The Spirit continued up the Pacific coast to face OL Reign yet again on the ensuing weekend. Sullivan and O'Hara made their regular season debuts. After the teams fought to a scoreless draw, Camryn Biegalski said "I'm not even going to lie: I don't want to see them again." Washington closed out May on the road against Orlando. Rodman earned her first regular season goal in the 19th minute. Sanchez capitalized on a defensive error by the Pride in the second half, passing to Sanchez who fired past Erin McLeod to put the Spirit up 2–0. The Spirit lead collapsed in second half stoppage time. Second half substitute Jordyn Listro earned her first professional assist after sending a cross to Mikayla Cluff, who tipped the ball past Kingsbury. Orlando equalized when Darian Jenkins sent the ball to the back of the net in the 98th minute.

=== June ===
Washington began June play at Segra Field against Chicago, whom they had last faced in the 2021 championship. After four games in the second half of May, defender Sam Staab noted "this schedule that we've had is insane." They conceded an early goal on an Ella Stevens header, but Staab equalized late in the second half to salvage a point for the Spirit. Traveling north to Red Bull Arena to face Gotham three days later, Kris Ward commented "[f]rankly, we're playing people who are exhausted. There's no other way to say it. They're exhausted. You come in, you've played three games in a week, the other team's played one game in a week, what are you supposed to do?" Due to COVID-19 protocols, the Spirit were without Trinity Rodman or Aubrey Harding. A goal from Midge Purce was enough to earn Gotham the win, and Washington fell to tenth in the league standings.

Only a week after earning a draw against the Red Stars in Virginia, the Spirit then traveled to Chicago to face them again on June 8. Ward kept Rodman and Sanchez on the bench, giving Washington rookie Madison Elwell a chance to make her professional debut. After a scoreless first half, Ward sent in Rodman, Sanchez, and Biegalski. The game ended in a draw. The team returned home to play North Carolina for the first time in the regular season after two draws and a loss in the Challenge Cup final. Making her second start for the Courage after an injury in the Challenge Cup final, Kerolin opened the scoring. Captain Abby Erceg later doubled the Courage's lead, but Washington found its momentum and drew even on second half goals from Sanchez and Hatch. In stoppage time, a set piece enabled Kaleigh Kurtz to send the game-winner past Kingsbury to hand the Spirit another loss.

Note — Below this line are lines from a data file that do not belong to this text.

/-- The integer and logic forms (R134), VDUP, VIOTA and VPERM (R138), and VLUT (R139). -/
def integerLanes (p : Proc) : Instr → Option Lanes
  | .viadd g n b a d => some (p.lanes2 g n b a d fun _ x y => x + y)
  | .visub g n b a d => some (p.lanes2 g n b a d fun _ x y => x - y)
  | .vimul g n b a d => some (p.lanes2 g n b a d fun _ x y => x * y)
  | .viminI g n b a d => some (p.lanes2 g n b a d fun _ x y => if y.slt x then y else x)
  | .viminN g n b a d => some (p.lanes2 g n b a d fun _ x y => if y.ult x then y else x)
  | .vimaxI g n b a d => some (p.lanes2 g n b a d fun _ x y => if x.slt y then y else x)
  | .vimaxN g n b a d => some (p.lanes2 g n b a d fun _ x y => if x.ult y then y else x)
  | .viaddsI g n b a d => some (p.lanes2 g n b a d fun w x y => saturatedS w (x.toInt + y.toInt))
  | .viaddsN g n b a d => some (p.lanes2 g n b a d fun w x y => saturatedU w ((x.toNat : Int) + y.toNat))
  | .vand g n b a d => some (p.lanes2 g n b a d fun _ x y => x &&& y)
  | .vor g n b a d => some (p.lanes2 g n b a d fun _ x y => x ||| y)
  | .vxor g n b a d => some (p.lanes2 g n b a d fun _ x y => x ^^^ y)
  | .vshl g n b a d => some (p.lanes2 g n b a d fun w x y => x <<< (y.toNat % w))
  | .vshrN g n b a d => some (p.lanes2 g n b a d fun w x y => x >>> (y.toNat % w))
  | .vshrI g n b a d => some (p.lanes2 g n b a d fun w x y => x.sshiftRight (y.toNat % w))
  | .vdup g n a d =>
    some { g := g, uses := [uv d, ux a], dest := d, w := wBits n.toNat, f := fun _ => (p.xr a).setWidth _ }
  | .viota g n a d =>
    some { g := g, uses := [uv d, ux a], dest := d, w := wBits n.toNat, f := fun j => (p.xr a).setWidth _ + BitVec.ofNat _ j }
  | .vperm g n b a d =>
    some (p.lanes2 g n b a d fun w _ y => if y.toNat < 256 / w then laneOf (p.vr a) w y.toNat else 0)
  | .vlut g n b a d =>
    some { g := g, uses := uv b :: uv d :: (List.range 8).map fun m => (1, a.toNat + m), dest := d, w := wBits n.toNat,
           f := fun j =>
             let i := (laneOf (p.vr b) (wBits n.toNat) j).toNat
             if i < 2048 / wBits n.toNat then
               laneOf (p.vr (BitVec.ofNat 5 (a.toNat + i / (256 / wBits n.toNat)))) (wBits n.toNat) (i % (256 / wBits n.toNat))
             else 0 }
  | _ => none

/-- A lane-wise floating-point instruction: G, operands, destination, format, and what an active lane becomes and raises. -/
structure FloatLanes where
  g    : BitVec 4
  uses : List Use
  dest : BitVec 5
  fmt  : Fmt
  f    : Nat → Nat × Fp

/-- The number in lane `j` of a register. -/
def Proc.laneNat (p : Proc) (r : BitVec 5) (w j : Nat) : Nat := (laneOf (p.vr r) w j).toNat

/-- A form of R129: `f` on the lanes of v[A], v[B] and v[D]. -/
def Proc.float3 (p : Proc) (g : BitVec 4) (t : BitVec 2) (b a d : BitVec 5) (f : Fmt → Nat → Nat → Nat → Nat × Fp) : FloatLanes :=
  { g := g, uses := [uv d, uv b, uv a], dest := d, fmt := ftFmt t.toNat,
    f := fun j => f (ftFmt t.toNat) (p.laneNat a (ftFmt t.toNat).width j) (p.laneNat b (ftFmt t.toNat).width j)
      (p.laneNat d (ftFmt t.toNat).width j) }

/-- A form of R131: `f` on the lanes of v[A]. -/
def Proc.float1 (p : Proc) (g : BitVec 4) (t : BitVec 2) (a d : BitVec 5) (f : Fmt → Nat → Nat × Fp) : FloatLanes :=
  { g := g, uses := [uv d, uv a], dest := d, fmt := ftFmt t.toNat,
    f := fun j => f (ftFmt t.toNat) (p.laneNat a (ftFmt t.toNat).width j) }

/-- The floating-point forms of R129 and R131 whose result is there before the next issue: each is Round of an exact value. -/
def floatLanes (p : Proc) : Instr → Option FloatLanes
  | .vadd g t b a d => some (p.float3 g t b a d fun t x y _ => t.round 0 (Num.sum 0 [t.value x, t.value y]) p.fp)
  | .vsub g t b a d => some (p.float3 g t b a d fun t x y _ => t.round 0 (Num.sum 0 [t.value x, (t.value y).neg]) p.fp)
  | .vmul g t b a d => some (p.float3 g t b a d fun t x y _ => t.round 0 ((t.value x).mul (t.value y)) p.fp)
  | .vfma g t b a d =>
    some (p.float3 g t b a d fun t x y z => t.round 0 (Num.sum 0 [(t.value x).mul (t.value y), t.value z]) p.fp)
  | .vfms g t b a d =>
    some (p.float3 g t b a d fun t x y z => t.round 0 (Num.sum 0 [(t.value x).mul (t.value y), (t.value z).neg]) p.fp)
  | .vfnma g t b a d =>
    some (p.float3 g t b a d fun t x y z => t.round 0 (Num.sum 0 [(t.value x).neg.mul (t.value y), t.value z]) p.fp)
  | .vmin g t b a d => some (p.float3 g t b a d fun t x y _ => t.minMax false x y p.fp)
  | .vmax g t b a d => some (p.float3 g t b a d fun t x y _ => t.minMax true x y p.fp)
  | .vneg g t a d => some (p.float1 g t a d fun t x =>
      if (t.value x).isNan then (t.canonNaN, p.fp.raiseIf (t.value x).nv flagNV) else (x ^^^ 2 ^ (t.width - 1), p.fp))
  | .vabs g t a d => some (p.float1 g t a d fun t x =>
      if (t.value x).isNan then (t.canonNaN, p.fp.raiseIf (t.value x).nv flagNV) else (x % 2 ^ (t.width - 1), p.fp))
  | .vrint g t r a d => some (p.float1 g t a d fun t x => rintLane r.toNat t x p.fp)
  | _ => none

/-- The timed vector instructions (R124): the guard, the operands, and the cycles from the start of execution to the result. -/
def timedVector (p : Proc) : Instr → Option (Bool × List Use × Nat)
  | .vrcpa g t a d | .vrsqa g t a d | .vexpa g t a d | .vloga g t a d =>
    some (p.anyActive g (ftFmt t.toNat).width, [uv a, uv d], 6)
  | .vreds g t a d => some (p.anyActive g (tcBits t.toNat), [uv a, ux d], 8)
  | .vredm g t _ a d => some (p.anyActive g (tcBits t.toNat), [uv a, ux d], 8)
  | .vdot g t b a d => some (p.anyActive g (tcBits t.toNat), [uv b, uv a, ux d], 8)
  | .vscan g t a d => some (p.anyActive g (tcBits t.toNat), [uv a, uv d], 8)
  | .vmxq g _ t _ a d => some (p.anyActive g 8, uv d :: (List.range (blockRegs t)).map fun m => (1, a.toNat + m), 8)
  | .vmxd g _ t a d => some (p.anyActive g 8, uv a :: (List.range (blockRegs t)).map fun m => (1, d.toNat + m), 6)
  | _ => none

/-- The instructions that take a shared vector unit (R124): guard, operands, cycles, and the unit, 0 the divider, 1 the sorter. -/
def unitVector (p : Proc) : Instr → Option (Bool × List Use × Nat × Nat)
  | .vdiv g t b a d =>
    some (p.anyActive g (ftFmt t.toNat).width, [uv b, uv a, uv d], if t = 0 then 24 else if t = 1 then 16 else 10, 0)
  | .vsqrt g t _ a d =>
    some (p.anyActive g (ftFmt t.toNat).width, [uv a, uv d], if t = 0 then 24 else if t = 1 then 16 else 10, 0)
  | .vsort g _ k t b a d =>
    some (p.anyActive g (tcBits t.toNat), [uv a, uv d] ++ (if k = 1 then [uv b] else []), 12, 1)
  | _ => none

/-- The registers that a timed vector instruction writes (R131, R141 to R146). -/
def vectorWrites : Instr → List Reg
  | .vreds _ _ _ d | .vredm _ _ _ _ d | .vdot _ _ _ _ d => [.x d, .fstat, .rseed]
  | .vsort _ _ k _ b _ d => if k = 1 then [.v d, .v b] else [.v d]
  | .vmxq _ _ _ _ _ d => [.v d, .e 7, .fstat, .rseed]
  | .vmxd _ _ t _ d => .fstat :: .rseed :: (List.range (blockRegs t)).map fun m => .v (BitVec.ofNat 5 (d.toNat + m))
  | .vrcpa _ _ _ d | .vrsqa _ _ _ d | .vexpa _ _ _ d | .vloga _ _ _ d | .vscan _ _ _ d | .vdiv _ _ _ _ d | .vsqrt _ _ _ _ d =>
    [.v d, .fstat, .rseed]
  | _ => []

/-- What the vector divider and the seed forms give in an active lane (R129, R131, R132). -/
def slowLanes (p : Proc) : Instr → Option FloatLanes
  | .vdiv g t b a d => some (p.float3 g t b a d fun t x y _ =>
      t.round 0 ((t.value x).div (t.value y)).1 (p.fp.raise ((t.value x).div (t.value y)).2))
  | .vsqrt g t r a d => some (p.float1 g t a d fun t x => t.round r.toNat (t.value x).sqrt p.fp)
  | .vrcpa g t a d => some (p.float1 g t a d fun t x => (trimFmt t).round 0
      ((Num.fin false 1 0 false).div (t.value x)).1 (p.fp.raise ((Num.fin false 1 0 false).div (t.value x)).2))
  | .vrsqa g t a d => some (p.float1 g t a d fun t x => (trimFmt t).round 0 (t.value x).rsqrt.1 (p.fp.raise (t.value x).rsqrt.2))
  | .vexpa g t a d => some (p.float1 g t a d fun t x => (trimFmt t).round 0 (t.value x).exp2 p.fp)
  | .vloga g t a d => some (p.float1 g t a d fun t x => (trimFmt t).round 0 (t.value x).log2.1 (p.fp.raise (t.value x).log2.2))
  | _ => none

/-- From `p` to `q` the active lanes of v[D] have become what `l` gives, FSTAT has gained what they raise, and the other lanes and
registers are as before (R16, R125). -/
structure FloatResult (p q : Proc) (l : FloatLanes) : Prop where
  keeps : p.Keeps q [.v l.dest, .fstat]
  lanes : ∀ j, j < 256 / l.fmt.width → p.active l.g l.fmt.width j = true → q.laneNat l.dest l.fmt.width j = (l.f j).1
  rest  : ∀ j, j < 256 / l.fmt.width → p.active l.g l.fmt.width j = false →
            q.laneNat l.dest l.fmt.width j = p.laneNat l.dest l.fmt.width j
  flags : ∀ n, q.fstat.getLsbD n = (p.fstat.getLsbD n ||
            (List.range (256 / l.fmt.width)).any fun j => p.active l.g l.fmt.width j && (l.f j).2.flags.getLsbD n)

/-! ### Tiles and processes -/

/-- The tile instructions that the queue takes: guard and operands (R161, R166 to R177). -/
def tileForms : Instr → Option (BitVec 4 × List Use)
  | .tmma g _ c b a => some (g, [(3, c.toNat), (2, b.toNat), (2, a.toNat)])
  | .tmmx g _ c b a => some (g, [(3, c.toNat), (2, b.toNat), (2, a.toNat)])
  | .tzero g c => some (g, [(3, c.toNat)])
  | .tloada g _ c q => some (g, [(3, c.toNat), (2, q.toNat)])
  | .tstore g _ c q _ => some (g, [(3, c.toNat), (2, q.toNat)])
  | .ttrn g _ q r => some (g, [(2, q.toNat), (2, r.toNat)])
  | _ => none

/-- The bytes that an accepted tile instruction writes: offset and length (R163, R173 to R177). -/
def State.tileTarget (s : State) (c : Nat) (p : Proc) (op : TileOp) : Nat × Nat :=
  match op.instr with
  | .tmma _ t a _ _ => ((p.accAt a.toNat).getD 0, if t = 0 then 512 else 1024)
  | .tmmx _ _ a _ _ | .tzero _ a => ((p.accAt a.toNat).getD 0, 1024)
  | .tloada _ t a _ => ((p.accAt a.toNat).getD 0, if accKindLoad op.z t.toNat = 8 then 512 else 1024)
  | .tstore _ t _ q e => (s.destAt c p q.toNat op.slot, tstoreSize op.z t.toNat e.toNat)
  | .ttrn _ t _ q => (s.destAt c p q.toNat op.slot, ttrnSize t.toNat)
  | _ => (0, 0)

/-! ### Status, ports and messages -/

/-- An instruction ends with a status (R7): with .q it is written; without, OK retires and anything else raises CHANNEL. -/
def State.ends (s : State) (c k : Nat) (p : Proc) (q : BitVec 1) (d : BitVec 5) (num st : Nat) (i : Instr) : State :=
  if q = 1 then s.retireTo c k (p.setX d (BitVec.ofNat 64 st)) i (p.pc + size i)
  else if st = 0 then s.retireTo c k p i (p.pc + size i)
  else s.trapEntry c k p 7 (BitVec.ofNat 64 (num * 256 + st))

/-- Process port `n` is core port `j`, whose state is `po` (R199). -/
structure HasPort (s : State) (c : Nat) (p : Proc) (n : BitVec 6) (j : Nat) (po : Port) : Prop where
  number : p.ports[n.toNat]? = some j
  port   : s.port c j = some po

/-- A SEND, SENDV or C.SEND (R209): guard, port, operands, TYPE, the words sent, .q and the status register. -/
structure Sending where
  g     : BitVec 4
  n     : BitVec 6
  uses  : List Use
  type  : Nat
  words : List Word
  q     : BitVec 1
  d     : BitVec 5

Washington played its final June match before an international break at home against Louisville the following Friday. The Spirit led early with a goal from Rodman. Hatch found Elwell late in the first half, who shot the ball past Katie Lund to earn her first NWSL goal and give Washington a 2–0 lead. That lead collapsed in the second half after Nadia Nadim scored in the 66th minute and equalized in the 88th minute. The Spirit headed into the international break with just 9 points over 10 regular season games and winless since the May 1 opener.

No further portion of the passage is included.